==== RECORDS FOR THIS EXERCISE
-- ==== Sys2Proof/Laws/Compress.lean ====
section
/-! SUPPORT. COMPRESS: its state after the four stages (R113, R114), and the replay of its output (R112). -/

namespace Sys2Proof.Machine

/-- FREQ_COUNT of a non-empty text leaves a table BUILD_TREE accepts (R89, R94). -/
theorem freqReady_freqOf {s : State} (hc : s.cfg.wf) (hm : Memory.wf s) (hn : s.text.len ≠ 0) {t : State}
    (ht : t.cfg = s.cfg) (hf : t.freq = freqOf s.cfg s.input) : FreqReady t := by
  have hl := nsymMax_le hc
  have hlen := input_length hm.1
  have hb := text_len_le hc hm.1
  have hleg := input_legal hm.1
  obtain ⟨d1, d2⟩ := distinctCount_countSymbols hl (by omega) hleg
  have hdl : s.input.dedup.length ≤ s.input.length := (List.dedup_sublist _).length_le
  have hne : s.input ≠ [] := by
    intro e; rw [e] at hlen; exact hn (BitVec.eq_of_toNat_eq (by simpa using hlen.symm))
  have hpos : 1 ≤ s.input.dedup.length := by
    obtain ⟨x, l, e⟩ := List.exists_cons_of_ne_nil hne
    exact List.length_pos_of_mem (List.mem_dedup.2 (e ▸ List.mem_cons_self : x ∈ s.input))
  have hcd : (freqOf s.cfg s.input).counts.countP (· ≠ 0) = s.input.dedup.length := d2
  refine ⟨ht ▸ hc, by rw [hf]; rfl, by rw [hf, ht]; exact countSymbols_length _ _, ?_, by rw [hf, hcd]; exact hpos, ?_⟩
  · rw [hf, hcd]
    simp only [freqOf, BitVec.toNat_ofNat, d2]; omega
  · rw [hf]
    show ((countSymbols s.cfg.nsymMax s.input).map BitVec.toNat).sum < _
    rw [countSymbols_sum hl (by omega) hleg]; omega

/-- Every symbol of the text has a code after the first three stages (R110, R114). -/
theorem codes_of_text {s : State} (hc : s.cfg.wf) (hm : Memory.wf s) {t : HTree}
    (ht : IsCodeTree (freqOf s.cfg s.input).counts t) : ∀ x ∈ s.input,
    (codeAt (codesOf s.cfg (treeOf (freqOf s.cfg s.input).counts)).entries x).valid = true := by
  intro x hx
  have hl := nsymMax_le hc
  have hlen := input_length hm.1
  have hb := text_len_le hc hm.1
  have hne := (countSymbols_ne_zero (n := s.cfg.nsymMax) (text := s.input) (by omega) (input_legal hm.1 x hx)).2 hx
  obtain ⟨ip, -, -, e⟩ := exists_code_of_counted (c := s.cfg) ht (countSymbols_length _ _)
    (by rw [show (freqOf s.cfg s.input).counts.length = _ from countSymbols_length _ _]; exact hl) hne
  rw [e]; rfl

/-- The check of R107 always passes (R106, R110). -/
theorem padded_whole (bits : Bits) : ¬ (padded bits).length % 8 ≠ 0 := by rw [padded_length]; omega

/-- PACK of a text whose symbols all have codes (R108). -/
theorem packBody_ok {s : State} (h : s.codes.valid = true)
    (hx : ∀ x ∈ s.input, (codeAt s.codes.entries x).valid = true) :
    packBody s = .ok { s with out := outOf (codedText s.codes.entries s.input) } := by
  have := (assembleFrom_ok_iff s.codes.entries 0 s.input (codedText s.codes.entries s.input)).2 ⟨hx, rfl⟩
  simp only [packBody, h, this, if_neg (padded_whole _), Bool.true_eq_false, if_false]

/-- The stages after the scan, on a text all of whose symbols get a code (R113). -/
theorem compressBody_stages {s : State} {f : FreqTable} (hn : s.text.len ≠ 0) (hf : freqOf s.cfg s.input = f)
    (hb : FreqReady { invalOut (invalCodes (invalTree s)) with freq := f }) (hq : queueAfter f.counts = [])
    (hv : ∀ x ∈ s.input, (codeAt (codesOf s.cfg (treeOf f.counts)).entries x).valid = true) :
    compressBody s = .ok { s with
      freq := f
      tree := treeOf f.counts
      queue := []
      codes := codesOf s.cfg (treeOf f.counts)
      out := outOf (codedText (codesOf s.cfg (treeOf f.counts)).entries s.input) } := by
  have h1 : freqCountBody s = .ok { invalOut (invalCodes (invalTree s)) with freq := f } := by rw [freqCountBody, hf]
  have h2 := ruleOf_buildTree hb
  have h3 := ruleOf_assignCodes (s := { invalOut (invalCodes { invalOut (invalCodes (invalTree s)) with freq := f }) with
    tree := treeOf f.counts, queue := queueAfter f.counts }) rfl
  simp only [ruleOf] at h2 h3
  rw [compressBody, if_neg hn, h1, andThen_ok, h2, andThen_ok, h3, andThen_ok, hq]
  have hi : ∀ u : State, u.text = s.text → u.input = s.input := fun u e => by rw [State.input, State.input, e]
  rw [packBody_ok, hi]
  · simp only [invalOut, invalCodes, invalTree]
  · simp only [invalOut_text, invalCodes_text, invalTree_text]
  · simp only [codesOf]
  · rw [hi]
    · exact hv
    · simp only [invalOut_text, invalCodes_text, invalTree_text]

/-- COMPRESS OF A NON-EMPTY TEXT, said once: its state after the four stages (R113, R114). -/
theorem compressBody_ok {s : State} (hc : s.cfg.wf) (hm : Memory.wf s) (hn : s.text.len ≠ 0) :
    ∃ t, IsCodeTree (freqOf s.cfg s.input).counts t ∧ compressBody s = .ok { s with
      freq := freqOf s.cfg s.input
      tree := treeOf (freqOf s.cfg s.input).counts
      queue := []
      codes := codesOf s.cfg (treeOf (freqOf s.cfg s.input).counts)
      out := outOf (codedText (codesOf s.cfg (treeOf (freqOf s.cfg s.input).counts)).entries s.input) } := by
  have hr : FreqReady { invalOut (invalCodes (invalTree s)) with freq := freqOf s.cfg s.input } :=
    freqReady_freqOf hc hm hn rfl rfl
  have hl : (freqOf s.cfg s.input).counts.length ≤ 256 := (freqTable_wf_freqOf s.cfg s.input).le.trans (nsymMax_le hc)
  obtain ⟨t, ht⟩ := huffman_isCodeTree hl hr.2.2.2.2.1
  exact ⟨t, ht, compressBody_stages hn rfl hr (treeOf_shape ht hl).2.2.2 (codes_of_text hc hm ht)⟩

/-- The code of a counted symbol leads from the root to its leaf, when there are two leaves or more (R99, R100). -/
theorem code_path {c : Config} (hc : c.wf) {counts : List Word} {t : HTree} (h : IsCodeTree counts t)
    (hlen : counts.length = c.nsymMax) (h2 : 2 ≤ counts.countP (· ≠ 0)) {x : Sym} (hx : counts.getD x.toNat 0 ≠ 0) :
    ∃ i, PathTo (huffman counts).1 t.root (codestr (codeAt (codesOf c (treeOf counts)).entries x)) i ∧
      (nodeAt (huffman counts).1 i).leaf = true ∧ (nodeAt (huffman counts).1 i).sym = x := by
  have hl : counts.length ≤ 256 := hlen ▸ nsymMax_le hc
  obtain ⟨ip, hm, hs, e⟩ := exists_code_of_counted (c := c) h hlen hl hx
  have hle := (code_length_le h hlen hm).2
  have h255 : ip.2.length ≤ 255 := by
    have := nsymMax_le hc; unfold Config.codeLenMax at hle; omega
  have hlv := h.leaves_length
  rw [e, codestr_entryOfPath h255]
  cases t with
  | leaf j => change 1 = _ at hlv; omega
  | node j l r =>
    obtain ⟨q, hq1, hq2, hq3, -⟩ := HTree.pathTo_of_mem_paths h.rep (j := ip.1) (p := ip.2) hm
    rw [List.nil_append] at hq1
    exact ⟨ip.1, hq1 ▸ hq2, hq3, hs⟩

/-- The coded text replays to the text (R112). -/
theorem replay_codedText {c : Config} (hc : c.wf) {counts : List Word} {t : HTree} (h : IsCodeTree counts t)
    (hlen : counts.length = c.nsymMax) (h2 : 2 ≤ counts.countP (· ≠ 0)) {text : List Sym}
    (hx : ∀ x ∈ text, counts.getD x.toNat 0 ≠ 0) :
    replay (huffman counts).1 t.root t.root (codedText (codesOf c (treeOf counts)).entries text) = text := by
  induction text with
  | nil => rfl
  | cons x rest ih =>
    obtain ⟨i, h3, h4, h5⟩ := code_path hc h hlen h2 (hx x (by simp))
    have hne : codestr (codeAt (codesOf c (treeOf counts)).entries x) ≠ [] := by
      intro e
      rw [e] at h3
      obtain rfl : t.root = i := h3.1
      have hlv := h.leaves_length
      cases t with
      | leaf j => change 1 = _ at hlv; omega
      | node j l r => rw [HTree.root, h.rep.2.1] at h4; cases h4
    rw [codedText, List.flatMap_cons, replay_path h3 h4 hne, h5]
    congr 1
    exact ih fun y hy => hx y (by simp [hy])

end Sys2Proof.Machine
end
========
Work out how many lines above contain the word "hleg". Give only the number.

3